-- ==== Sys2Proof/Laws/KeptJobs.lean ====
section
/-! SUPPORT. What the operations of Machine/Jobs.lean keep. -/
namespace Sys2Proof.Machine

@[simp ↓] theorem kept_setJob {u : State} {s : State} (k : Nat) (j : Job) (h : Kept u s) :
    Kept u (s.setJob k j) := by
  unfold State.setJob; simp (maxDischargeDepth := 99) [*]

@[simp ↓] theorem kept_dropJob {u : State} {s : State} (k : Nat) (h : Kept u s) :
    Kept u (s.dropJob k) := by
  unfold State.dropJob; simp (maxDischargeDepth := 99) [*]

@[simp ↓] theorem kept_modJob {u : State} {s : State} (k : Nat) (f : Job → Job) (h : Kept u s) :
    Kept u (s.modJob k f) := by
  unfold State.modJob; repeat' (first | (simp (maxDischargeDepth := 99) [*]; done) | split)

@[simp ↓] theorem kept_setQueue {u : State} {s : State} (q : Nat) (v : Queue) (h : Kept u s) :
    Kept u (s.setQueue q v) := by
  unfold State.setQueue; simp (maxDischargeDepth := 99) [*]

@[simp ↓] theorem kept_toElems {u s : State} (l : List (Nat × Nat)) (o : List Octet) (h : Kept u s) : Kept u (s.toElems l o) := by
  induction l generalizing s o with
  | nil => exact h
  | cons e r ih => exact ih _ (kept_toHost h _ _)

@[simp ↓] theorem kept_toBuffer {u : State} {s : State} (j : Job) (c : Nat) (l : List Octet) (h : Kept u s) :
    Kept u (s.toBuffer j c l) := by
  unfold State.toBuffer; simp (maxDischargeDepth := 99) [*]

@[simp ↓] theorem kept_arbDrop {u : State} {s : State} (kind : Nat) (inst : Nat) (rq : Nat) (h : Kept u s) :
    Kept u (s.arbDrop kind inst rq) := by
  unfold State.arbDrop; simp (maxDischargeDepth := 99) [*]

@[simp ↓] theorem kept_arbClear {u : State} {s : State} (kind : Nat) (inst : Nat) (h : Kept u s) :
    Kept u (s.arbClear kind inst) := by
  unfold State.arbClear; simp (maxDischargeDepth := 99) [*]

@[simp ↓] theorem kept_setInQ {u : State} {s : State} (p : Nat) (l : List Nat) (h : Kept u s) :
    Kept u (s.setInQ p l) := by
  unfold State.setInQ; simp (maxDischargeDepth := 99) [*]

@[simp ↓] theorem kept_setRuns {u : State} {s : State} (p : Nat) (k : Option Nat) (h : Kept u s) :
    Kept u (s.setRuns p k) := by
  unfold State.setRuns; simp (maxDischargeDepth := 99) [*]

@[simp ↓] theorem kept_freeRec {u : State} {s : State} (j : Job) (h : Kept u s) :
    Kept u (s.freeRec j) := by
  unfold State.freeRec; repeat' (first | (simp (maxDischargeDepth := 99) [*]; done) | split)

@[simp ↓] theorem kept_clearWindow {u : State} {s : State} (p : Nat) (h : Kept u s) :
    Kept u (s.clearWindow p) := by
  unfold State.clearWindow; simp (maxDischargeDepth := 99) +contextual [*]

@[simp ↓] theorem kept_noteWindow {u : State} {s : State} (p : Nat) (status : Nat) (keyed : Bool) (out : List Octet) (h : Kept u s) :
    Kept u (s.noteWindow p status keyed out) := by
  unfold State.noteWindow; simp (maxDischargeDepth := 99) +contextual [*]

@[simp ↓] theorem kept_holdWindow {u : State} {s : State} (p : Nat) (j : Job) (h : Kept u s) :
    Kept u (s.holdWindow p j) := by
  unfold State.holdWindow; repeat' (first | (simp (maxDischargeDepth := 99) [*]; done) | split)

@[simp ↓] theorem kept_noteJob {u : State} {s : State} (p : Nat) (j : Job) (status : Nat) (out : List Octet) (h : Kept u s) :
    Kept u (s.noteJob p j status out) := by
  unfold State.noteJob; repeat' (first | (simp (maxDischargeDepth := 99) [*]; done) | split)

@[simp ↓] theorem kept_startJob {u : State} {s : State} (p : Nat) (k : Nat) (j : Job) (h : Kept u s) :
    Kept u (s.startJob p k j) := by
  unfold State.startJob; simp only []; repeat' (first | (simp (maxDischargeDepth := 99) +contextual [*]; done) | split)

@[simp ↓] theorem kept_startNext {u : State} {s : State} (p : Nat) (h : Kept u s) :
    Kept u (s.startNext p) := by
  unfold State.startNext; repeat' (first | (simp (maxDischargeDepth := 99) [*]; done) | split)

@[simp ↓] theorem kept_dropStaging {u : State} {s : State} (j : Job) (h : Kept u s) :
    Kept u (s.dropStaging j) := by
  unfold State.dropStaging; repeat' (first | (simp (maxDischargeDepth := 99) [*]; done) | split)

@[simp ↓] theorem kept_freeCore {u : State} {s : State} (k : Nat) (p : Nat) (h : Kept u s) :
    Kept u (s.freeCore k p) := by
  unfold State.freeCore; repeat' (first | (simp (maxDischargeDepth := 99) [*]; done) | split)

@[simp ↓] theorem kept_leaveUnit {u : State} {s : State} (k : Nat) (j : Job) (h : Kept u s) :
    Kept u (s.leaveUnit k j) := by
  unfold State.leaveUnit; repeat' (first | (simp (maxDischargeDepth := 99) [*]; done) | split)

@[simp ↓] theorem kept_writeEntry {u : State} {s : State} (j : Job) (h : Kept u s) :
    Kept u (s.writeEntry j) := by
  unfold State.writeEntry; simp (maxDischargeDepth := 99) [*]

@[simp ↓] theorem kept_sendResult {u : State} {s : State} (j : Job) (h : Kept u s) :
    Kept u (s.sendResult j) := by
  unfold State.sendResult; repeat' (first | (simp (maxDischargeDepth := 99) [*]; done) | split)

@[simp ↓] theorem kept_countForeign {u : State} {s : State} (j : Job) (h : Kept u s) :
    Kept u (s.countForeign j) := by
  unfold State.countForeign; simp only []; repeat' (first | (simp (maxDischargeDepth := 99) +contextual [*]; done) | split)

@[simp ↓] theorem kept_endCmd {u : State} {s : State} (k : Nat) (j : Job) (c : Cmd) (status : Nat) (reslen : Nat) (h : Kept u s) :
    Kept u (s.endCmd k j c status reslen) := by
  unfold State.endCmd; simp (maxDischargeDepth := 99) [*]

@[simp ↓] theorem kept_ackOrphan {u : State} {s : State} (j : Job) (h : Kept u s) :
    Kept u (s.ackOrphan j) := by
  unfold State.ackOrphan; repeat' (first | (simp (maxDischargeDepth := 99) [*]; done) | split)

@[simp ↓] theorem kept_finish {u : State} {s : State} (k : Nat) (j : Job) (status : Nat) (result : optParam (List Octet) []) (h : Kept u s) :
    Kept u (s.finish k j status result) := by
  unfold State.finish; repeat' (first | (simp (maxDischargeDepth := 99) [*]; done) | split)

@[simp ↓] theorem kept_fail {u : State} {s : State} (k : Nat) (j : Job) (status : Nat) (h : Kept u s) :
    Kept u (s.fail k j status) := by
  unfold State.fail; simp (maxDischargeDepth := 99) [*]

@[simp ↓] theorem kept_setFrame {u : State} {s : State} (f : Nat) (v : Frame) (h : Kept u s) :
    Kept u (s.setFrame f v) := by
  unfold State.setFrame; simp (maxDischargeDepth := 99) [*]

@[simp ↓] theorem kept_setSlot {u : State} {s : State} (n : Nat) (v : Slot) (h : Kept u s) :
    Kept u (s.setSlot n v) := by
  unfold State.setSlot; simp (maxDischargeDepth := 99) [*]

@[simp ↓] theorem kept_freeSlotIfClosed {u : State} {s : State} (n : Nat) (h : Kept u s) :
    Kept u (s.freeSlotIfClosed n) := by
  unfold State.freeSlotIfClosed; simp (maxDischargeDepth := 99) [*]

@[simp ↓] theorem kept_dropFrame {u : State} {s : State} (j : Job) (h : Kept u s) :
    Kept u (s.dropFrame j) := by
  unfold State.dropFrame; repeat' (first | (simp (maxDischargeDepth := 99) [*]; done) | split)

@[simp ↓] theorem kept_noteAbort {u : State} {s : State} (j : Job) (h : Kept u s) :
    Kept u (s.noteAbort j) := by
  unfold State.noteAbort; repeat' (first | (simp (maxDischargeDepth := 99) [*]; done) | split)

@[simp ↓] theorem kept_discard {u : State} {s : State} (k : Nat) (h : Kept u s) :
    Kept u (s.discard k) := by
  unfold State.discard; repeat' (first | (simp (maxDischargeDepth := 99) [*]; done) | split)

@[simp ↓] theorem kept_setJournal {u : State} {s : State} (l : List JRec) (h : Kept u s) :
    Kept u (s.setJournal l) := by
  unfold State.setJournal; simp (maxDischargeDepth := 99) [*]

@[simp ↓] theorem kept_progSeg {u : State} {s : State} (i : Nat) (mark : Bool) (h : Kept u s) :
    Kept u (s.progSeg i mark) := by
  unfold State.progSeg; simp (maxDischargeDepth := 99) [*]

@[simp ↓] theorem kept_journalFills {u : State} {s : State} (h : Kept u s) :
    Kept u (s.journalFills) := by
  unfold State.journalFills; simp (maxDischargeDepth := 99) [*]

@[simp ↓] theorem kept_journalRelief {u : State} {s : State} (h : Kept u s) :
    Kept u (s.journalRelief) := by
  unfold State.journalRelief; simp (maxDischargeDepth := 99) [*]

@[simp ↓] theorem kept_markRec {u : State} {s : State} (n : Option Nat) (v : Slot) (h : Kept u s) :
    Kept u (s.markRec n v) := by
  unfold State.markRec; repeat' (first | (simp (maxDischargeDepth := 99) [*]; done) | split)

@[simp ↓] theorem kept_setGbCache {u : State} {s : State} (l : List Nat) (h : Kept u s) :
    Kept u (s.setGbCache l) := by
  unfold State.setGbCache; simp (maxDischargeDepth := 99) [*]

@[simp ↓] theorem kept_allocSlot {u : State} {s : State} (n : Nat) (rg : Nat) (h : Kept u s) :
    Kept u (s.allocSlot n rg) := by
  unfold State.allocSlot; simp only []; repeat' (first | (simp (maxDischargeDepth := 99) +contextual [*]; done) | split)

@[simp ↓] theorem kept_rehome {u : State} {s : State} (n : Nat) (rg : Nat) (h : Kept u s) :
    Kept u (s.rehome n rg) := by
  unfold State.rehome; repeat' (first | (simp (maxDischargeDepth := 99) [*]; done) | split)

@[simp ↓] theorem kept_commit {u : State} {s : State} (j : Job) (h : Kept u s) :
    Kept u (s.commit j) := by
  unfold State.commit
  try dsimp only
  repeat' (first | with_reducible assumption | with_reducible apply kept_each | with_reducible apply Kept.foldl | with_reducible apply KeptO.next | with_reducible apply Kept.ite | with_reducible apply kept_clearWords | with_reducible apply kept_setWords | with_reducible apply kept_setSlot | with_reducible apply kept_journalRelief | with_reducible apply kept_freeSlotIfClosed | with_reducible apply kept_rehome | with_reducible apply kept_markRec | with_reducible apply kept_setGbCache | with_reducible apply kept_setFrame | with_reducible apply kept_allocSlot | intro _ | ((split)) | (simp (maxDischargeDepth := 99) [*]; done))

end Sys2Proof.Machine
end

^^^^^^^^

- _WHAT IS REQUIRED_
From the records above, extract exactly and only the lines that begin at the line with "unfold State.toBuffer; simp" and stop after the line with "unfold State.startJob; simp".

- _TASK RESULT_
  unfold State.toBuffer; simp (maxDischargeDepth := 99) [*]

@[simp ↓] theorem kept_arbDrop {u : State} {s : State} (kind : Nat) (inst : Nat) (rq : Nat) (h : Kept u s) :
    Kept u (s.arbDrop kind inst rq) := by
  unfold State.arbDrop; simp (maxDischargeDepth := 99) [*]

@[simp ↓] theorem kept_arbClear {u : State} {s : State} (kind : Nat) (inst : Nat) (h : Kept u s) :
    Kept u (s.arbClear kind inst) := by
  unfold State.arbClear; simp (maxDischargeDepth := 99) [*]

@[simp ↓] theorem kept_setInQ {u : State} {s : State} (p : Nat) (l : List Nat) (h : Kept u s) :
    Kept u (s.setInQ p l) := by
  unfold State.setInQ; simp (maxDischargeDepth := 99) [*]

@[simp ↓] theorem kept_setRuns {u : State} {s : State} (p : Nat) (k : Option Nat) (h : Kept u s) :
    Kept u (s.setRuns p k) := by
  unfold State.setRuns; simp (maxDischargeDepth := 99) [*]

@[simp ↓] theorem kept_freeRec {u : State} {s : State} (j : Job) (h : Kept u s) :
    Kept u (s.freeRec j) := by
  unfold State.freeRec; repeat' (first | (simp (maxDischargeDepth := 99) [*]; done) | split)

@[simp ↓] theorem kept_clearWindow {u : State} {s : State} (p : Nat) (h : Kept u s) :
    Kept u (s.clearWindow p) := by
  unfold State.clearWindow; simp (maxDischargeDepth := 99) +contextual [*]

@[simp ↓] theorem kept_noteWindow {u : State} {s : State} (p : Nat) (status : Nat) (keyed : Bool) (out : List Octet) (h : Kept u s) :
    Kept u (s.noteWindow p status keyed out) := by
  unfold State.noteWindow; simp (maxDischargeDepth := 99) +contextual [*]

@[simp ↓] theorem kept_holdWindow {u : State} {s : State} (p : Nat) (j : Job) (h : Kept u s) :
    Kept u (s.holdWindow p j) := by
  unfold State.holdWindow; repeat' (first | (simp (maxDischargeDepth := 99) [*]; done) | split)

@[simp ↓] theorem kept_noteJob {u : State} {s : State} (p : Nat) (j : Job) (status : Nat) (out : List Octet) (h : Kept u s) :
    Kept u (s.noteJob p j status out) := by
  unfold State.noteJob; repeat' (first | (simp (maxDischargeDepth := 99) [*]; done) | split)

@[simp ↓] theorem kept_startJob {u : State} {s : State} (p : Nat) (k : Nat) (j : Job) (h : Kept u s) :
    Kept u (s.startJob p k j) := by
  unfold State.startJob; simp only []; repeat' (first | (simp (maxDischargeDepth := 99) +contextual [*]; done) | split)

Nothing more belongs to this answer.